NICET Chair Aims to Highlight Institute’s Role In Creating Qualified Engineering Teams

September/October 2019

NSPE Today
NICET Chair Aims to Highlight Institute’s Role In Creating Qualified Engineering Teams

Curtis Beck, P.E., F.NSPECurtis Beck, P.E., F.NSPE, got interested in the National Institute for Certification in Engineering Technologies after reading a history of it. Through conversations with NICET leadership, Beck came to understand the importance of credentialed, qualified members of the engineering team beyond the professional engineer. He also felt a desire to help.

Beck is now the 2019–20 chair of NICET, a division of NSPE that certifies engineering technicians and technologists. His goal: to help bring awareness to the broader NSPE membership of NICET’s key role.

Beck has been semiretired, from the Hawaii Electric Company, since 2013. He currently serves as a part-time consultant and construction manager for Bowers and Kubota Consulting of Waipahu, Hawaii. He is also a partner with Mahilani Partners LLC, of Hilo, which owns and manages a farming community and visitor center, and raises tropical products such as cacao and coffee.

Beck is on his second three-year term on the NICET board. He has been an NSPE member since 1981, with various roles at the chapter, state, and national levels.

PE chatted with Beck about his vision for NICET and why it’s important for NSPE members to know about the institute’s work.

PE: Why, as a professional engineer, did you want to participate with an organization focused on technicians and technologists?
NICET has been with NSPE for a long time, almost half a century. Despite that, it’s not well known amongst the membership and even some of the leadership as to exactly why it’s there, why it’s part of NSPE, and what role it should play.

So, I think the very concept of the engineering team—the research engineer, professional engineer or design engineer, and certified technician—is the glue that holds together the safety and welfare of the public. When [you] go out and engineer infrastructure, you have to have the whole thing. It’s been likened to the three legs of a stool. If you lose any of those legs, the stool falls over.

I came to see the importance of it.

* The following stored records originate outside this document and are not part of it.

/-- LIFETIME_TIMER_EXPIRY: an entry that is not lifted leaves with reason EXPIRED; a lifted one stays with its expiry
mark set; an entry that is gone, or whose timer does not run, changes nothing (the model's choice, log entry 1). -/
def Obligations.LifetimeExpiryByTheLiftedMark : Prop :=
  ∀ (s : State) (n : Nat), s.notices = [] →
    (∀ e k, s.storeEntry n = some e → e.lifetime = .running k → e.lifted = false →
      ∃ t, exec (.lifetimeTimerExpiry n) s = .next t
        ∧ t.rqs = { s.rqs with store := s.rqs.store.filter (fun x => x.route != n)
                               removal := s.rqs.removal.set e.link (some ⟨n, .expired⟩) }
        ∧ (∀ l, .store ∈ (t.olc.get l).marks) ∧ (∀ l, (t.olc.get l).desk = (s.olc.get l).desk)
        ∧ t = { s with rqs := t.rqs, olc := t.olc })
    ∧ (∀ e k, s.storeEntry n = some e → e.lifetime = .running k → e.lifted = true →
      exec (.lifetimeTimerExpiry n) s = .next { s with rqs := { s.rqs with
        store := modEntry n (fun (x : StoreEntry) => { x with expired := true, lifetime := .stopped }) s.rqs.store } })
    ∧ (((s.storeEntry n).all fun e => !e.lifetime.isRunning) = true → exec (.lifetimeTimerExpiry n) s = .next s)

/-- INCOMING_ACCEPTANCE_REQUEST takes the incoming request at the head: the route is reserved for the link and its ask
is pending, or the neighbour is refused UNAVAILABLE; in SYNC that refusal is held back, in DOWN it is not sent (log
entry 11). With another request, or none, at the head it changes nothing (the model's choice, log entry 1). -/
def Obligations.IncomingRequestReservesOrIsRefused : Prop :=
  ∀ (s : State),
    (∀ b ref n rest, s.rim.requests = .incoming b ref n :: rest →
      let s0 : State := { s with rim := { s.rim with requests := rest } }
      (∀ i d t, s0.tryRoute (.blc b) (s0.routeDef n).toList = .reserved i d t →
        exec .incomingAcceptanceRequest s = .next (State.finish s
          ((t.modBlc b fun r => { r with inAsks := r.inAsks ++ [⟨ref, i⟩] }).checkWaiting i)))
      ∧ ((∀ i d t, s0.tryRoute (.blc b) (s0.routeDef n).toList ≠ .reserved i d t) → s.notices = [] →
        ((s.blcAt b).link = .up →
          exec .incomingAcceptanceRequest s =
            .next { s0 with out := s.out ++ [.boundary b (.acceptRefuse ref .unavailable)] })
        ∧ ((s.blcAt b).link = .down → exec .incomingAcceptanceRequest s = .next s0)
        ∧ ((s.blcAt b).link = .sync → exec .incomingAcceptanceRequest s = .next (State.settleMarks s
            (s0.modBlc b fun r => { r with heldBack := r.heldBack ++ [.acceptRefuse ref .unavailable] })))))
    ∧ (s.notices = [] → (∀ b ref n rest, s.rim.requests ≠ .incoming b ref n :: rest) →
      exec .incomingAcceptanceRequest s = .next s)
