-- ==== Sys2Proof/Laws/Walk.lean ====
section
/-! SUPPORT. What the shared operations of the LKC, the RIM and the BLCs can do, said once: each is a walk of small
writes, every one of which leaves the desk as it was. -/

set_option Elab.async false

namespace Sys2Proof.Machine

/-- Outgoing acceptances, those still asked for counted (R165). -/
def Blc.outCount (r : Blc) : Nat := r.outgoing.length + r.outAsks.length

/-- Incoming acceptances, those being set counted (R165). -/
def Blc.inCount (r : Blc) : Nat := r.incoming.length + r.inAsks.length

/-- A boundary record rewritten by a service to a route instance: the line is as it was, in DOWN an empty list of
matters open toward the neighbour stays empty, and the capacities of R165 are kept. -/
structure Blc.Serves (old new : Blc) : Prop where
  line : new.line = old.line
  outgoing : old.link = .down → old.outgoing = [] → new.outgoing = []
  outAsks : old.link = .down → old.outAsks = [] → new.outAsks = []
  assurances : old.link = .down → old.assurances = [] → new.assurances = []
  heldBack : old.link = .down → old.heldBack = [] → new.heldBack = []
  outSingle : old.outCount ≤ 1 → new.outCount ≤ 1
  inLess : new.inCount ≤ old.inCount

/-- One small write. -/
inductive Small : State → State → Prop
  | elem (s : State) (e : Nat) (r : Element) (h : r.seen = (s.elem e).seen) : Small s (s.putElem e r)
  | fct (s : State) (n : Nat) (v : Option FctEntry) : Small s (s.putFct n v)
  | drive (s : State) (e : Nat) (d : Option Drive) : Small s (s.putDrive e d)
  | cmd (s : State) (e : Nat) (c : SignalCmd) : Small s (s.putCmd e c)
  | enqueue (s : State) (a : Nat) (t : TrackTelegram) : Small s (s.enqueue a t)
  | dequeue (s : State) (a : Nat) : Small s (s.dequeue a)
  | inst (s : State) (i : Nat) (v : Option Inst) : Small s (s.putInst i v)
  | notifyAll (s : State) (l : List Notice) : Small s (s.notifyAll l)
  | taken (s : State) : Small s { s with notices := [] }
  | send (s : State) (x : Sent) : Small s (s.send x)
  | mark (s : State) (l : OpLink) (o : Obj) : Small s (s.markAt l o)
  | broken (s : State) (l : OpLink) (i : Nat) : Small s (s.modOlc l (breakAux i))
  | failure (s : State) (l : OpLink) (f : SettingFailure) : Small s (s.modOlc l fun c => { c with failure := some f })
  | overrun (s : State) (l : OpLink) (o : Overrun) : Small s (s.modOlc l fun c => { c with overrun := some o })
  | pass (s : State) (q : Rqs) (r : List RouteRequest) (hs : q.store.map StoreEntry.unmarked = s.rqs.store.map StoreEntry.unmarked)
      (hr : q.removal = s.rqs.removal) (hi : ∀ b, incomingOf b r = incomingOf b s.rim.requests) :
      Small s { s with rqs := q, rim := { s.rim with requests := r } }
  | blc (s : State) (b : BLink) (r : Blc) (h : Blc.Serves (s.blcAt b) r) : Small s (s.putBlc b r)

And seeing also that my colleagues, my fellow PEs, weren’t aware of it, I felt it was important that I be part of that process to inform PEs within NSPE of the role of the engineering technician and how NICET should be a more prominent part of NSPE.

PE: Talk more about your role as board chair and your hopes for your time in the position.
I now represent NICET to the NSPE board. So, it’s my responsibility to convey to NSPE what NICET is doing—its vision, its goals—and then coordinate that with NSPE’s.

I hope to also inform my PE colleagues on the NSPE board a little more about the importance of NICET and why we should be working more closely together.

As chair, what I’d like to accomplish in a year, besides increased awareness of NICET’s role, is to establish a discussion group within the framework of the annual PE Conference, inviting members of the certified engineering technicians association to the conference to participate with the PEs, starting in Philadelphia next August.

PE: Discuss your views on the importance of a qualified engineering team.
Just as the professional engineer has the licensure process to uphold the credibility of the profession, so does the technician have a professional certification process that ensures they will be fully integrated into the engineering team that holds paramount the safety, health, and welfare of the public.

It all comes down to the first paragraph in the Code of Ethics for Engineers: We hold paramount the safety of the public. So, the engineering team is instrumental to that. Any one of the three [legs of the stool] that is not fulfilling their role puts the public in danger.

Reinforcing that, making sure that we are working together and understand each other’s roles and respect each other, will further that goal. And upholds our goal of keeping the safety of the public our paramount purpose.

NICET Fast Facts

  • NSPE first formed the Institute for Certification of Engineering Technicians in 1961. In 1981 it merged with the Society’s Engineering Technologist Certification Institute to form today’s National Institute for Certification in Engineering Technologies.
  • More than 150,000 individuals have been certified since its launch, in specialty technical areas such as construction materials testing, transportation construction inspection, electrical power, fire protection, and security systems.
  • Career track certifications feature advancing levels of experience, knowledge, and performance requirements: Level I (entry-level, three to six months of experience) up to Level IV (senior-level, 10 plus years of experience).
  • NICET-certified engineering technicians and technologists subscribe to their own code of ethics, which requires them to safeguard the public safety, health, and well-being; undertake only the assignments for which they are competent; avoid conflicts of interest; and so forth.
  • To ensure continued competence, certification must be maintained through a recertification process that requires continuing professional development.
  • Certified technicians can join their own membership association, the American Society of Certified Engineering Technicians (ASCET), which is not part of NSPE but collaborates with NICET.